Requirement: Each line from the start of the records through the line containing "def R.PAL_MTX5 : Reg" is to be transcribed exactly, and no other line is to be included.

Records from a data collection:
- Opening Delimiter -

def F.PAL_MTX3_value : Fld := ⟨10485804, 0, 32, .rw, 0⟩
/-- PAL_MTX3, spec/06 R201. -/
def R.PAL_MTX3 : Reg := ⟨10485804, 4, 65536, 1, 0, [F.PAL_MTX3_value]⟩

def F.PAL_MTX4_value : Fld := ⟨10485808, 0, 32, .rw, 1065353216⟩
/-- PAL_MTX4, spec/06 R201. -/
def R.PAL_MTX4 : Reg := ⟨10485808, 4, 65536, 1, 0, [F.PAL_MTX4_value]⟩

def F.PAL_MTX5_value : Fld := ⟨10485812, 0, 32, .rw, 0⟩
/-- PAL_MTX5, spec/06 R201. -/
def R.PAL_MTX5 : Reg := ⟨10485812, 4, 65536, 1, 0, [F.PAL_MTX5_value]⟩

def F.PAL_MTX6_value : Fld := ⟨10485816, 0, 32, .rw, 0⟩
/-- PAL_MTX6, spec/06 R201. -/
def R.PAL_MTX6 : Reg := ⟨10485816, 4, 65536, 1, 0, [F.PAL_MTX6_value]⟩

def F.PAL_MTX7_value : Fld := ⟨10485820, 0, 32, .rw, 0⟩
/-- PAL_MTX7, spec/06 R201. -/
def R.PAL_MTX7 : Reg := ⟨10485820, 4, 65536, 1, 0, [F.PAL_MTX7_value]⟩

def F.PAL_MTX8_value : Fld := ⟨10485824, 0, 32, .rw, 1065353216⟩
/-- PAL_MTX8, spec/06 R201. -/
def R.PAL_MTX8 : Reg := ⟨10485824, 4, 65536, 1, 0, [F.PAL_MTX8_value]⟩

def F.PAL_CDL0_value : Fld := ⟨10485840, 0, 32, .rw, 1065353216⟩
/-- PAL_CDL0, spec/06 R202. -/
def R.PAL_CDL0 : Reg := ⟨10485840, 4, 65536, 1, 0, [F.PAL_CDL0_value]⟩

def F.PAL_CDL1_value : Fld := ⟨10485844, 0, 32, .rw, 1065353216⟩
/-- PAL_CDL1, spec/06 R202. -/
def R.PAL_CDL1 : Reg := ⟨10485844, 4, 65536, 1, 0, [F.PAL_CDL1_value]⟩

def F.PAL_CDL2_value : Fld := ⟨10485848, 0, 32, .rw, 1065353216⟩
/-- PAL_CDL2, spec/06 R202. -/
def R.PAL_CDL2 : Reg := ⟨10485848, 4, 65536, 1, 0, [F.PAL_CDL2_value]⟩

def F.PAL_CDL3_value : Fld := ⟨10485852, 0, 32, .rw, 0⟩
/-- PAL_CDL3, spec/06 R202. -/
def R.PAL_CDL3 : Reg := ⟨10485852, 4, 65536, 1, 0, [F.PAL_CDL3_value]⟩

def F.PAL_CDL4_value : Fld := ⟨10485856, 0, 32, .rw, 0⟩
/-- PAL_CDL4, spec/06 R202. -/
def R.PAL_CDL4 : Reg := ⟨10485856, 4, 65536, 1, 0, [F.PAL_CDL4_value]⟩

def F.PAL_CDL5_value : Fld := ⟨10485860, 0, 32, .rw, 0⟩
/-- PAL_CDL5, spec/06 R202. -/
def R.PAL_CDL5 : Reg := ⟨10485860, 4, 65536, 1, 0, [F.PAL_CDL5_value]⟩

def F.PAL_CDL6_value : Fld := ⟨10485864, 0, 32, .rw, 1065353216⟩
/-- PAL_CDL6, spec/06 R202. -/
def R.PAL_CDL6 : Reg := ⟨10485864, 4, 65536, 1, 0, [F.PAL_CDL6_value]⟩

def F.PAL_CDL7_value : Fld := ⟨10485868, 0, 32, .rw, 1065353216⟩
/-- PAL_CDL7, spec/06 R202. -/
def R.PAL_CDL7 : Reg := ⟨10485868, 4, 65536, 1, 0, [F.PAL_CDL7_value]⟩

def F.PAL_CDL8_value : Fld := ⟨10485872, 0, 32, .rw, 1065353216⟩
/-- PAL_CDL8, spec/06 R202. -/
def R.PAL_CDL8 : Reg := ⟨10485872, 4, 65536, 1, 0, [F.PAL_CDL8_value]⟩

def F.PAL_CDL9_value : Fld := ⟨10485876, 0, 32, .rw, 1065353216⟩
/-- PAL_CDL9, spec/06 R202. -/
def R.PAL_CDL9 : Reg := ⟨10485876, 4, 65536, 1, 0, [F.PAL_CDL9_value]⟩

def F.PAL_OT_MTX0_value : Fld := ⟨10485888, 0, 32, .rw, 1065353216⟩
/-- PAL_OT_MTX0, spec/06 R210. -/
def R.PAL_OT_MTX0 : Reg := ⟨10485888, 4, 65536, 1, 0, [F.PAL_OT_MTX0_value]⟩

def F.PAL_OT_MTX1_value : Fld := ⟨10485892, 0, 32, .rw, 0⟩
/-- PAL_OT_MTX1, spec/06 R210. -/
def R.PAL_OT_MTX1 : Reg := ⟨10485892, 4, 65536, 1, 0, [F.PAL_OT_MTX1_value]⟩

def F.PAL_OT_MTX2_value : Fld := ⟨10485896, 0, 32, .rw, 0⟩
/-- PAL_OT_MTX2, spec/06 R210. -/
def R.PAL_OT_MTX2 : Reg := ⟨10485896, 4, 65536, 1, 0, [F.PAL_OT_MTX2_value]⟩

def F.PAL_OT_MTX3_value : Fld := ⟨10485900, 0, 32, .rw, 0⟩
/-- PAL_OT_MTX3, spec/06 R210. -/
def R.PAL_OT_MTX3 : Reg := ⟨10485900, 4, 65536, 1, 0, [F.PAL_OT_MTX3_value]⟩

def F.PAL_OT_MTX4_value : Fld := ⟨10485904, 0, 32, .rw, 1065353216⟩
/-- PAL_OT_MTX4, spec/06 R210. -/
def R.PAL_OT_MTX4 : Reg := ⟨10485904, 4, 65536, 1, 0, [F.PAL_OT_MTX4_value]⟩

def F.PAL_OT_MTX5_value : Fld := ⟨10485908, 0, 32, .rw, 0⟩
/-- PAL_OT_MTX5, spec/06 R210. -/
def R.PAL_OT_MTX5 : Reg := ⟨10485908, 4, 65536, 1, 0, [F.PAL_OT_MTX5_value]⟩

def F.PAL_OT_MTX6_value : Fld := ⟨10485912, 0, 32, .rw, 0⟩
/-- PAL_OT_MTX6, spec/06 R210. -/
def R.PAL_OT_MTX6 : Reg := ⟨10485912, 4, 65536, 1, 0, [F.PAL_OT_MTX6_value]⟩

def F.PAL_OT_MTX7_value : Fld := ⟨10485916, 0, 32, .rw, 0⟩
/-- PAL_OT_MTX7, spec/06 R210. -/
def R.PAL_OT_MTX7 : Reg := ⟨10485916, 4, 65536, 1, 0, [F.PAL_OT_MTX7_value]⟩

def F.PAL_OT_MTX8_value : Fld := ⟨10485920, 0, 32, .rw, 1065353216⟩
/-- PAL_OT_MTX8, spec/06 R210. -/
def R.PAL_OT_MTX8 : Reg := ⟨10485920, 4, 65536, 1, 0, [F.PAL_OT_MTX8_value]⟩

def F.PAL_OT_SCALE_value : Fld := ⟨10485924, 0, 32, .rw, 1065353216⟩
/-- PAL_OT_SCALE, spec/06 R210. -/
def R.PAL_OT_SCALE : Reg := ⟨10485924, 4, 65536, 1, 0, [F.PAL_OT_SCALE_value]⟩

def F.PAL_OT_PQ_NITS_value : Fld := ⟨10485928, 0, 32, .rw, 1120403456⟩
/-- PAL_OT_PQ_NITS, spec/06 R210. -/
def R.PAL_OT_PQ_NITS : Reg := ⟨10485928, 4, 65536, 1, 0, [F.PAL_OT_PQ_NITS_value]⟩

def F.PAL_STATS_CFG_depth_log2 : Fld := ⟨10485936, 16, 4, .rw, 2⟩
def F.PAL_STATS_CFG_cq : Fld := ⟨10485936, 4, 4, .rw, 0⟩
def F.PAL_STATS_CFG_hist_log : Fld := ⟨10485936, 1, 1, .rw, 0⟩
def F.PAL_STATS_CFG_enable : Fld := ⟨10485936, 0, 1, .rw, 1⟩
/-- PAL_STATS_CFG, spec/06 R226. -/
def R.PAL_STATS_CFG : Reg := ⟨10485936, 4, 65536, 1, 0, [F.PAL_STATS_CFG_depth_log2, F.PAL_STATS_CFG_cq, F.PAL_STATS_CFG_hist_log, F.PAL_STATS_CFG_enable]⟩

def F.PAL_STATS_BASE_LO_value : Fld := ⟨10485940, 0, 32, .rw, 0⟩
/-- PAL_STATS_BASE_LO, spec/06 R230. -/
def R.PAL_STATS_BASE_LO : Reg := ⟨10485940, 4, 65536, 1, 0, [F.PAL_STATS_BASE_LO_value]⟩

def F.PAL_STATS_BASE_HI_value : Fld := ⟨10485944, 0, 32, .rw, 0⟩
/-- PAL_STATS_BASE_HI, spec/06 R230. -/
def R.PAL_STATS_BASE_HI : Reg := ⟨10485944, 4, 65536, 1, 0, [F.PAL_STATS_BASE_HI_value]⟩

def F.PAL_STATS_HEAD_value : Fld := ⟨10485948, 0, 16, .rw, 0⟩
/-- PAL_STATS_HEAD, spec/06 R230. -/
def R.PAL_STATS_HEAD : Reg := ⟨10485948, 4, 65536, 1, 0, [F.PAL_STATS_HEAD_value]⟩

def F.PAL_STATS_TAIL_value : Fld := ⟨10485952, 0, 16, .ro, 0⟩
/-- PAL_STATS_TAIL, spec/06 R230. -/
def R.PAL_STATS_TAIL : Reg := ⟨10485952, 4, 65536, 1, 0, [F.PAL_STATS_TAIL_value]⟩

def F.PAL_COMMIT_pending : Fld := ⟨10485968, 1, 1, .ro, 0⟩
def F.PAL_COMMIT_go : Fld := ⟨10485968, 0, 1, .wo, 0⟩
/-- PAL_COMMIT, spec/06 R222. -/
def R.PAL_COMMIT : Reg := ⟨10485968, 4, 65536, 1, 0, [F.PAL_COMMIT_pending, F.PAL_COMMIT_go]⟩

def F.PAL_SLOTS_in_use : Fld := ⟨10485972, 4, 4, .ro, 0⟩
def F.PAL_SLOTS_loaded : Fld := ⟨10485972, 0, 4, .ro, 0⟩
/-- PAL_SLOTS, spec/06 R209. -/
def R.PAL_SLOTS : Reg := ⟨10485972, 4, 65536, 1, 0, [F.PAL_SLOTS_in_use, F.PAL_SLOTS_loaded]⟩

def F.PAL_FLAGS_canvas_fallback : Fld := ⟨10485976, 4, 1, .w1c, 0⟩
def F.PAL_FLAGS_stats_drop : Fld := ⟨10485976, 3, 1, .w1c, 0⟩
def F.PAL_FLAGS_slot_empty : Fld := ⟨10485976, 2, 1, .w1c, 0⟩
def F.PAL_FLAGS_cfg_bad : Fld := ⟨10485976, 1, 1, .w1c, 0⟩
def F.PAL_FLAGS_cfg_refused : Fld := ⟨10485976, 0, 1, .w1c, 0⟩
/-- PAL_FLAGS, spec/06 R223. -/
def R.PAL_FLAGS : Reg := ⟨10485976, 4, 65536, 1, 0, [F.PAL_FLAGS_canvas_fallback, F.PAL_FLAGS_stats_drop, F.PAL_FLAGS_slot_empty, F.PAL_FLAGS_cfg_bad, F.PAL_FLAGS_cfg_refused]⟩

def F.PAL_CNT_not_taken : Fld := ⟨10485980, 16, 16, .rc, 0⟩
def F.PAL_CNT_stats_drop : Fld := ⟨10485980, 8, 8, .rc, 0⟩
def F.PAL_CNT_canvas_fallback : Fld := ⟨10485980, 0, 8, .rc, 0⟩
/-- PAL_CNT, spec/06 R194. -/
def R.PAL_CNT : Reg := ⟨10485980, 4, 65536, 1, 0, [F.PAL_CNT_not_taken, F.PAL_CNT_stats_drop, F.PAL_CNT_canvas_fallback]⟩

def F.VIEW_CTRL_lut : Fld := ⟨11534336, 6, 1, .rw, 0⟩
def F.VIEW_CTRL_shaper : Fld := ⟨11534336, 5, 1, .rw, 0⟩
def F.VIEW_CTRL_slot : Fld := ⟨11534336, 4, 1, .rw, 0⟩
def F.VIEW_CTRL_easel : Fld := ⟨11534336, 1, 2, .rw, 0⟩
def F.VIEW_CTRL_enable : Fld := ⟨11534336, 0, 1, .rw, 0⟩
/-- VIEW_CTRL, spec/06 R216. -/
def R.VIEW_CTRL : Reg := ⟨11534336, 8, 65536, 1, 0, [F.VIEW_CTRL_lut, F.VIEW_CTRL_shaper, F.VIEW_CTRL_slot, F.VIEW_CTRL_easel, F.VIEW_CTRL_enable]⟩

def F.VIEW_CROP_ORG_y : Fld := ⟨11534340, 16, 16, .rw, 0⟩
def F.VIEW_CROP_ORG_x : Fld := ⟨11534340, 0, 16, .rw, 0⟩
/-- VIEW_CROP_ORG, spec/06 R213. -/
def R.VIEW_CROP_ORG : Reg := ⟨11534340, 8, 65536, 1, 0, [F.VIEW_CROP_ORG_y, F.VIEW_CROP_ORG_x]⟩

def F.VIEW_CROP_SIZE_y : Fld := ⟨11534344, 16, 16, .rw, 0⟩
def F.VIEW_CROP_SIZE_x : Fld := ⟨11534344, 0, 16, .rw, 0⟩
/-- VIEW_CROP_SIZE, spec/06 R213. -/
def R.VIEW_CROP_SIZE : Reg := ⟨11534344, 8, 65536, 1, 0, [F.VIEW_CROP_SIZE_y, F.VIEW_CROP_SIZE_x]⟩

def F.VIEW_OUT_SIZE_y : Fld := ⟨11534348, 16, 16, .rw, 0⟩
def F.VIEW_OUT_SIZE_x : Fld := ⟨11534348, 0, 16, .rw, 0⟩
/-- VIEW_OUT_SIZE, spec/06 R213. -/
def R.VIEW_OUT_SIZE : Reg := ⟨11534348, 8, 65536, 1, 0, [F.VIEW_OUT_SIZE_y, F.VIEW_OUT_SIZE_x]⟩

def F.VIEW_FMT_coef : Fld := ⟨11534352, 5, 1, .rw, 0⟩
def F.VIEW_FMT_range : Fld := ⟨11534352, 4, 1, .rw, 0⟩
def F.VIEW_FMT_matrix : Fld := ⟨11534352, 3, 1, .rw, 0⟩
def F.VIEW_FMT_depth : Fld := ⟨11534352, 2, 1, .rw, 0⟩
def F.VIEW_FMT_format : Fld := ⟨11534352, 0, 2, .rw, 1⟩
/-- VIEW_FMT, spec/06 R217. -/
def R.VIEW_FMT : Reg := ⟨11534352, 8, 65536, 1, 0, [F.VIEW_FMT_coef, F.VIEW_FMT_range, F.VIEW_FMT_matrix, F.VIEW_FMT_depth, F.VIEW_FMT_format]⟩

def F.VIEW_RING_BASE_LO_value : Fld := ⟨11534356, 0, 32, .rw, 0⟩
/-- VIEW_RING_BASE_LO, spec/06 R219. -/
def R.VIEW_RING_BASE_LO : Reg := ⟨11534356, 8, 65536, 1, 0, [F.VIEW_RING_BASE_LO_value]⟩

def F.VIEW_RING_BASE_HI_value : Fld := ⟨11534360, 0, 32, .rw, 0⟩
/-- VIEW_RING_BASE_HI, spec/06 R219. -/
def R.VIEW_RING_BASE_HI : Reg := ⟨11534360, 8, 65536, 1, 0, [F.VIEW_RING_BASE_HI_value]⟩

def F.VIEW_RING_CFG_depth : Fld := ⟨11534364, 0, 4, .rw, 2⟩
/-- VIEW_RING_CFG, spec/06 R219. -/
def R.VIEW_RING_CFG : Reg := ⟨11534364, 8, 65536, 1, 0, [F.VIEW_RING_CFG_depth]⟩

def F.VIEW_RING_SLOT_size : Fld := ⟨11534368, 0, 32, .ro, 0⟩
/-- VIEW_RING_SLOT, spec/06 R219. -/
def R.VIEW_RING_SLOT : Reg := ⟨11534368, 8, 65536, 1, 0, [F.VIEW_RING_SLOT_size]⟩

def F.VIEW_COMMIT_pending : Fld := ⟨11534372, 1, 1, .ro, 0⟩
def F.VIEW_COMMIT_go : Fld := ⟨11534372, 0, 1, .wo, 0⟩
/-- VIEW_COMMIT, spec/06 R222. -/
def R.VIEW_COMMIT : Reg := ⟨11534372, 8, 65536, 1, 0, [F.VIEW_COMMIT_pending, F.VIEW_COMMIT_go]⟩

def F.VIEW_SLOTS_in_use : Fld := ⟨11534376, 4, 2, .ro, 0⟩
def F.VIEW_SLOTS_loaded : Fld := ⟨11534376, 0, 2, .ro, 0⟩
/-- VIEW_SLOTS, spec/06 R209. -/
def R.VIEW_SLOTS : Reg := ⟨11534376, 8, 65536, 1, 0, [F.VIEW_SLOTS_in_use, F.VIEW_SLOTS_loaded]⟩

def F.VIEW_FLAGS_drop : Fld := ⟨11534380, 3, 1, .w1c, 0⟩
def F.VIEW_FLAGS_slot_empty : Fld := ⟨11534380, 2, 1, .w1c, 0⟩
def F.VIEW_FLAGS_cfg_bad : Fld := ⟨11534380, 1, 1, .w1c, 0⟩
def F.VIEW_FLAGS_cfg_refused : Fld := ⟨11534380, 0, 1, .w1c, 0⟩
/-- VIEW_FLAGS, spec/06 R223. -/
def R.VIEW_FLAGS : Reg := ⟨11534380, 8, 65536, 1, 0, [F.VIEW_FLAGS_drop, F.VIEW_FLAGS_slot_empty, F.VIEW_FLAGS_cfg_bad, F.VIEW_FLAGS_cfg_refused]⟩

def F.VIEW_CNT_pictures : Fld := ⟨11534384, 16, 16, .rc, 0⟩
def F.VIEW_CNT_drop : Fld := ⟨11534384, 8, 8, .rc, 0⟩
def F.VIEW_CNT_scraped : Fld := ⟨11534384, 0, 8, .rc, 0⟩
/-- VIEW_CNT, spec/06 R220. -/
def R.VIEW_CNT : Reg := ⟨11534384, 8, 65536, 1, 0, [F.VIEW_CNT_pictures, F.VIEW_CNT_drop, F.VIEW_CNT_scraped]⟩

- Closing Delimiter -

Task solution:
def F.PAL_MTX3_value : Fld := ⟨10485804, 0, 32, .rw, 0⟩
/-- PAL_MTX3, spec/06 R201. -/
def R.PAL_MTX3 : Reg := ⟨10485804, 4, 65536, 1, 0, [F.PAL_MTX3_value]⟩

def F.PAL_MTX4_value : Fld := ⟨10485808, 0, 32, .rw, 1065353216⟩
/-- PAL_MTX4, spec/06 R201. -/
def R.PAL_MTX4 : Reg := ⟨10485808, 4, 65536, 1, 0, [F.PAL_MTX4_value]⟩

def F.PAL_MTX5_value : Fld := ⟨10485812, 0, 32, .rw, 0⟩
/-- PAL_MTX5, spec/06 R201. -/
def R.PAL_MTX5 : Reg := ⟨10485812, 4, 65536, 1, 0, [F.PAL_MTX5_value]⟩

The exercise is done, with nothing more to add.